• _What is required_
Copy nothing from the entries below except the lines from the one containing "if (directLink i j).isSome then some j" through the one containing "some (s.fget a F.FB_RT_LINK2, s.fget", and copy those exactly.

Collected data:
"""

-- ==== Sys2Proof/Machine/Link.lean ====
section
/-! DEFINITION. The link layer (R357 to R361, R366, R367, R386, R471): the bytes of a flit, sending against credits,
acknowledgement and replay, encryption, and choosing the link of a message by the routing table. -/

namespace Sys2Proof.Machine

/-! ## The bytes of a flit -/

def Flit.header (f : Flit) : Nat :=
  f.lseq % 2 ^ 16 + f.lack % 2 ^ 16 * 2 ^ 16 + bit f.ackv * 2 ^ 32 + bit f.nak * 2 ^ 33 + f.vc % 8 * 2 ^ 34 +
    f.crvc % 8 * 2 ^ 37 + f.typ % 16 * 2 ^ 40 + f.units.length % 16 * 2 ^ 44 + f.src % 2 ^ 12 * 2 ^ 48 +
    f.dst % 2 ^ 12 * 2 ^ 60 + bit f.hop * 2 ^ 72 + bit f.retry * 2 ^ 73 + f.psn % 256 * 2 ^ 80 + f.job % 256 * 2 ^ 88 +
    f.crn % 256 * 2 ^ 96 + f.tseq % 2 ^ 32 * 2 ^ 104 + f.offset % 2 ^ 48 * 2 ^ 136 + f.aux % 256 * 2 ^ 184

/-- The payload bytes: eight units, absent ones zero. -/
def Flit.payload (f : Flit) : List Byte :=
  (List.range 8).flatMap fun i => sheafBytes (f.units.getD i 0)

/-- CRC-64 of R360. -/
def crc64 (m : List Byte) : Nat := crcMsb 64 0x42F0E1EBA9EA3693 (2 ^ 64 - 1) m ^^^ (2 ^ 64 - 1)

/-- Header and payload bytes with the CRC appended. -/
def flitSeal (hp : List Byte) : List Byte := hp ++ leBytes 8 (crc64 hp)

/-- The counter block of payload block `j` under flit count `F`, from the lower (0) or higher (1) end (R471). -/
def ctrBlock (f fromHigher j : Nat) : List Byte := leBytes 8 f ++ [BitVec.ofNat 8 fromHigher] ++ List.replicate 6 0 ++ leBytes 1 j

/-- A flit as it lies on the fibre: encrypted under `key` unless it is IDLE or BEACON. -/
def Flit.wire (f : Flit) (key : List Byte) (cnt fromHigher : Nat) : List Byte :=
  let p := f.payload
  let p := if f.typ = 0 ∨ f.typ = 13 ∨ key.isEmpty then p else ctrXor key (ctrBlock cnt fromHigher) p
  flitSeal (leBytes 24 f.header ++ p)

/-- A flit read from 280 clear header and payload bytes. -/
def flitOf (hp : List Byte) : Flit :=
  let h := ofLeBytes (hp.take 24)
  let nu := bitsOf h 47 44
  { lseq := bitsOf h 15 0, lack := bitsOf h 31 16, ackv := h.testBit 32, nak := h.testBit 33, vc := bitsOf h 36 34,
    crvc := bitsOf h 39 37, typ := bitsOf h 43 40, src := bitsOf h 59 48, dst := bitsOf h 71 60, hop := h.testBit 72,
    retry := h.testBit 73, psn := bitsOf h 87 80, job := bitsOf h 95 88, crn := bitsOf h 103 96, tseq := bitsOf h 135 104,
    offset := bitsOf h 183 136, aux := bitsOf h 191 184,
    units := (List.range (min nu 8)).map fun i => sheafOfBytes ((hp.drop (24 + 32 * i)).take 32) }

/-! ## Links -/

def State.link (s : State) (k : Nat) : LinkSt := spGet (fun _ => LinkSt.idle) s.fab.links k
def State.setLink (s : State) (k : Nat) (x : LinkSt) : State :=
  { s with fab := { s.fab with links := spPut (fun _ => LinkSt.idle) s.fab.links k x } }
def State.linkState (s : State) (k : Nat) : Nat := s.fget (R.LNK_STAT k) F.LNK_STAT_STATE
/-- A link's state written; while DEAD is set every link that is not OFF is HELD (R512). -/
def State.setLinkState (s : State) (k v : Nat) : State :=
  let dead := s.flag R.RST_STAT F.RST_STAT_DEAD
  if dead ∧ s.fget (R.LNK_STAT k) F.LNK_STAT_STATE = 0 then s
  else s.fset (R.LNK_STAT k) F.LNK_STAT_STATE (if dead then 3 else v)

/-- The class of a message TYPE: SYNC 0, REQ 1, RSP 3, as the first-hop virtual channel of R359. PAGE travels in the class
its sender gives it. -/
def typVc (typ : Nat) : Nat :=
  if typ = 12 ∨ typ = 13 ∨ typ = 14 then 0 else if typ = 2 ∨ typ = 7 ∨ typ = 8 then 3 else 1

/-- The order in which a transmitter serves the channels (R359). -/
def vcOrder : List Nat := [0, 4, 3, 2, 1]

/-- The tokens of a partition's link regulator at a link die, in half bytes (R386). -/
def State.linkTokens (s : State) (l p : Nat) : Nat := spGet (fun _ => 0) s.fab.tokens (l * 16 + p)
def State.setLinkTokens (s : State) (l p n : Nat) : State :=
  { s with fab := { s.fab with tokens := spPut (fun _ => 0) s.fab.tokens (l * 16 + p) n } }

/-- A flit ends its message: its type has one flit, or its LAST is set (R358). -/
def Flit.ends (f : Flit) : Bool := !([2, 3, 4, 5, 9, 10, 11].contains f.typ) || f.aux.testBit 7

/-- The half bytes of a message's flits, the first of them at the front. -/
def msgCost : List TxFlit → Nat
  | [] => 0
  | t :: r => 64 * t.flit.units.length + (if t.flit.ends then 0 else msgCost r)

/-- Whether the regulator lets the first flit of a channel go (R386): the bucket holds the bytes that its message still has to send. It
holds DEPTH at most, so a longer message goes on from a full bucket (DEDUCED, log entry 97). -/
def State.linkPays (s : State) (k : Nat) (t : TxFlit) : Bool :=
  match t.part with
  | none => true
  | some p =>
    let a := R.FBP_LREG (k / 12) p
    let cost := msgCost ((s.link k).txq.filter fun u => decide (u.flit.vc = t.flit.vc))
    !s.flag a F.FBP_LREG_EN || decide (min cost (2048 * s.fget a F.FBP_LREG_DEPTH) ≤ s.linkTokens (k / 12) p)

/-- The flit a transmitter sends next: the first of the first channel in order whose credit and regulator let it go. In BEACON
only beacons pass, in UP everything, in HELD nothing but IDLE (R350). -/
def State.linkPick (s : State) (k : Nat) : Option TxFlit :=
  let x := s.link k
  let st := s.linkState k
  vcOrder.findSome? fun v =>
    match x.txq.find? fun t => decide (t.flit.vc = v) with
    | none => none
    | some t =>
      if 0 < x.credits.getD v 0 ∧ x.sent.length < 1024 ∧ s.linkPays k t ∧
          (st = 4 ∨ (st = 2 ∧ t.flit.typ = 13)) then some t else none

/-- A list with its entry `i` changed. -/
def setNth (l : List Nat) (i v : Nat) : List Nat := l.set i v

/-- The credit return a flit carries: the lowest channel with credits owed. -/
def LinkSt.creditReturn (x : LinkSt) : Nat × Nat :=
  match (List.range 5).find? fun v => decide (0 < x.owed.getD v 0) with
  | some v => (v, min 255 (x.owed.getD v 0))
  | none => (0, 0)

/-- The acknowledgement and credit fields filled in as a flit leaves (R357, R361). -/
def LinkSt.fill (x : LinkSt) (f : Flit) (nak : Bool) : Flit × LinkSt :=
  let c := x.creditReturn
  ({ f with lack := (x.rxF + 2 ^ 16 - 1) % 2 ^ 16, ackv := decide (0 < x.rxF), nak := nak, crvc := c.1, crn := c.2 },
   { x with owed := setNth x.owed c.1 (x.owed.getD c.1 0 - c.2) })

/-- A non-IDLE flit put on the fibre: it takes the next LSEQ, a credit and a place in the retry buffer (R361). -/
def State.linkEmit (s : State) (k : Nat) (t : TxFlit) : State :=
  let x := s.link k
  let fx := x.fill { t.flit with lseq := x.txF % 2 ^ 16 } false
  let x := fx.2
  let b := fx.1.wire x.txKey x.txF (bit (!x.lowerEnd))
  let v := t.flit.vc
  let x := { x with txq := x.txq.erase t, sent := x.sent ++ [⟨x.txF, t, b, 0⟩], txF := x.txF + 1,
                    credits := setNth x.credits v (x.credits.getD v 0 - 1), out := x.out ++ [b] }
  let s := s.setLink k x
  match t.part with
  | some p =>
    if s.flag (R.FBP_LREG (k / 12) p) F.FBP_LREG_EN then
      s.setLinkTokens (k / 12) p (s.linkTokens (k / 12) p - 64 * t.flit.units.length)
    else s
  | none => s

/-- Everything that can leave now, leaves. -/
def State.linkPump (s : State) (k : Nat) : Nat → State
  | 0 => s
  | n + 1 =>
    match s.linkPick k with
    | some t => (s.linkEmit k t).linkPump k n
    | none => s

def State.linkFlush (s : State) (k : Nat) : State := s.linkPump k ((s.link k).txq.length)

/-- An IDLE flit: not numbered, not buffered, not replayed (R358, R361). -/
def State.linkIdle (s : State) (k : Nat) (nak : Bool) : State :=
  let fx := (s.link k).fill Flit.blank nak
  s.setLink k { fx.2 with out := fx.2.out ++ [fx.1.wire [] 0 0] }

/-- A message's flits queued at a transmitter and sent as far as credits allow. -/
def State.linkQueue (s : State) (k : Nat) (ts : List TxFlit) : State :=
  let x := s.link k
  (s.setLink k { x with txq := x.txq ++ ts }).linkFlush k

/-! ## Topology (R353, R354) -/

/-- The link of package `i` that reaches package `j` directly: the same rack, or the aligned slots of the twin rack. -/
def directLink (i j : Nat) : Option Nat :=
  let d := (j % 32 + 32 - i % 32) % 32
  if i / 32 = j / 32 then (if d = 0 then none else if d ≤ 7 then some (23 + d) else some (d - 8))
  else if i / 64 = j / 64 ∧ d % 8 = 0 then some (31 + d / 8)
  else none

/-- The first hop of the default route from `i` to `j`: `j` itself, or the relay of R354. -/
def firstHop (i j : Nat) : Option Nat :=
  if (directLink i j).isSome then some j
  else if i / 64 = j / 64 ∧ i ≠ j then
    let d := (j % 32 + 32 - i % 32) % 32
    some (j / 32 * 32 + (i % 32 + 8 * (d / 8)) % 32)
  else none

/-- The package that link `k` of package `i` reaches (R353): links 31 to 34 lead to the twin rack; link 35 has no fixed peer. -/
def linkPeer (i k : Nat) : Option Nat :=
  if k < 24 then some (i / 32 * 32 + (i % 32 + k + 8) % 32)
  else if k < 31 then some (i / 32 * 32 + (i % 32 + k - 23) % 32)
  else if k < 35 then some ((i / 32 ^^^ 1) * 32 + (i % 32 + 8 * (k - 31)) % 32)
  else none

/-- A peer that the map lists for an uplink only: reached for hall scale, and no package of the slice (R356, R366). -/
def FabMap.hall (m : FabMap) (n : Nat) : Bool := !(m.pkgs.any fun e => decide (e.pkg = n)) && m.ups.any fun u => decide (u.peer = n)

/-- The packages with a VALID entry in the routing table, in ascending id. -/
def State.routed (s : State) : List Nat := (List.range 4096).filter fun n => s.flag (R.FB_RT 0 n) F.FB_RT_VALID

/-- The packages of the slice: those with a VALID entry, but listed hall peers, in ascending id (R366, R372; log entry 160). -/
def State.slice (s : State) : List Nat := s.routed.filter fun n => !((s.fab.map.map fun m => m.hall n).getD false)

/-! ## Routing (R366, R367) -/

/-- The first-hop link and relay of package `n` by the table of link die 0: the three dies hold the same values. The route in use, else the
other one: none where both are not UP (R367; DEDUCED, log entry 160). -/
def State.routeTo (s : State) (n : Nat) : Option (Nat × Nat) :=
  let a := R.FB_RT 0 n
  let first : Option (Nat × Nat) := if s.linkState (s.fget a F.FB_RT_LINK) = 4 then some (s.fget a F.FB_RT_LINK, s.fget a F.FB_RT_VIA) else none
  let second : Option (Nat × Nat) := if s.flag a F.FB_RT_ALTV ∧ s.linkState (s.fget a F.FB_RT_LINK2) = 4 then
      some (s.fget a F.FB_RT_LINK2, s.fget a F.FB_RT_VIA2) else none
  if ¬ s.flag a F.FB_RT_VALID then none
  else if s.flag a F.FB_RT_USEALT then second.or first
  else first.or second

/-- Sends a message's flits toward its destination from a link die; answers whether a route exists. A flit that leaves on
another link die's link crosses in transit, which the source die counts (R368). -/
def State.fabSend (s : State) (l : Nat) (part : Option Nat) (fs : List Flit) : State × Bool :=
  match fs with
  | [] => (s, true)
  | f :: _ =>
    match s.routeTo f.dst with
    | none => (s, false)
    | some (k, _) =>
      let s := if k / 12 ≠ l then
          match part with
          | some p => s.dieCnt (28 + l) (R.FBP_CNT2 l p) F.FBP_CNT2_TRANSIT fs.length
          | none => s
        else s
      (s.linkQueue k (fs.map fun f => ⟨f, part⟩), true)

/-! ## Messages as flits -/

/-- The messages whose OFFSET is an address that moves with their flits: LDATA, STORE, ACCSTORE and PAGE data (R358). -/
def movesOffset (typ : Nat) : Bool := [2, 3, 4, 11].contains typ

/-- The flits of a message: up to eight units each, LAST on the last (R357, R358). -/
def cutFlits (base : Flit) : Nat → Nat → List Sheaf → List Flit
  | 0, _, _ => []
  | n + 1, i, us =>
    let now := us.take 8
    let rest := us.drop 8
    let psn := (List.range now.length).foldl (fun v j => v + bit ((now.getD j zeroSheaf).psn) * 2 ^ j) 0
    let f := { base with units := now.map (·.bits), psn := psn, offset := base.offset + (if movesOffset base.typ then 256 * i else 0),
                         aux := base.aux + (if rest.isEmpty then 128 else 0) }
    if rest.isEmpty then [f] else f :: cutFlits base n (i + 1) rest

def msgFlits (base : Flit) (us : List Sheaf) : List Flit := cutFlits base (us.length + 1) 0 us

/-- The job id of a partition (R375), as it stands at a link die. -/
def State.jobOf (s : State) (l p : Nat) : Nat := s.fget (R.FBP_JOB l p) F.FBP_JOB_JOB
/-- The header fields that every message of the package begins with. -/
def State.newMsg (s : State) (l typ dst p : Nat) : Flit :=
  { Flit.blank with typ := typ, vc := typVc typ, src := s.pkgOwn, dst := dst, job := s.jobOf l p }

end Sys2Proof.Machine
end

"""

• _Result below_
  if (directLink i j).isSome then some j
  else if i / 64 = j / 64 ∧ i ≠ j then
    let d := (j % 32 + 32 - i % 32) % 32
    some (j / 32 * 32 + (i % 32 + 8 * (d / 8)) % 32)
  else none

/-- The package that link `k` of package `i` reaches (R353): links 31 to 34 lead to the twin rack; link 35 has no fixed peer. -/
def linkPeer (i k : Nat) : Option Nat :=
  if k < 24 then some (i / 32 * 32 + (i % 32 + k + 8) % 32)
  else if k < 31 then some (i / 32 * 32 + (i % 32 + k - 23) % 32)
  else if k < 35 then some ((i / 32 ^^^ 1) * 32 + (i % 32 + 8 * (k - 31)) % 32)
  else none

/-- A peer that the map lists for an uplink only: reached for hall scale, and no package of the slice (R356, R366). -/
def FabMap.hall (m : FabMap) (n : Nat) : Bool := !(m.pkgs.any fun e => decide (e.pkg = n)) && m.ups.any fun u => decide (u.peer = n)

/-- The packages with a VALID entry in the routing table, in ascending id. -/
def State.routed (s : State) : List Nat := (List.range 4096).filter fun n => s.flag (R.FB_RT 0 n) F.FB_RT_VALID

/-- The packages of the slice: those with a VALID entry, but listed hall peers, in ascending id (R366, R372; log entry 160). -/
def State.slice (s : State) : List Nat := s.routed.filter fun n => !((s.fab.map.map fun m => m.hall n).getD false)

/-! ## Routing (R366, R367) -/

/-- The first-hop link and relay of package `n` by the table of link die 0: the three dies hold the same values. The route in use, else the
other one: none where both are not UP (R367; DEDUCED, log entry 160). -/
def State.routeTo (s : State) (n : Nat) : Option (Nat × Nat) :=
  let a := R.FB_RT 0 n
  let first : Option (Nat × Nat) := if s.linkState (s.fget a F.FB_RT_LINK) = 4 then some (s.fget a F.FB_RT_LINK, s.fget a F.FB_RT_VIA) else none
  let second : Option (Nat × Nat) := if s.flag a F.FB_RT_ALTV ∧ s.linkState (s.fget a F.FB_RT_LINK2) = 4 then
      some (s.fget a F.FB_RT_LINK2, s.fget a F.FB_RT_VIA2) else none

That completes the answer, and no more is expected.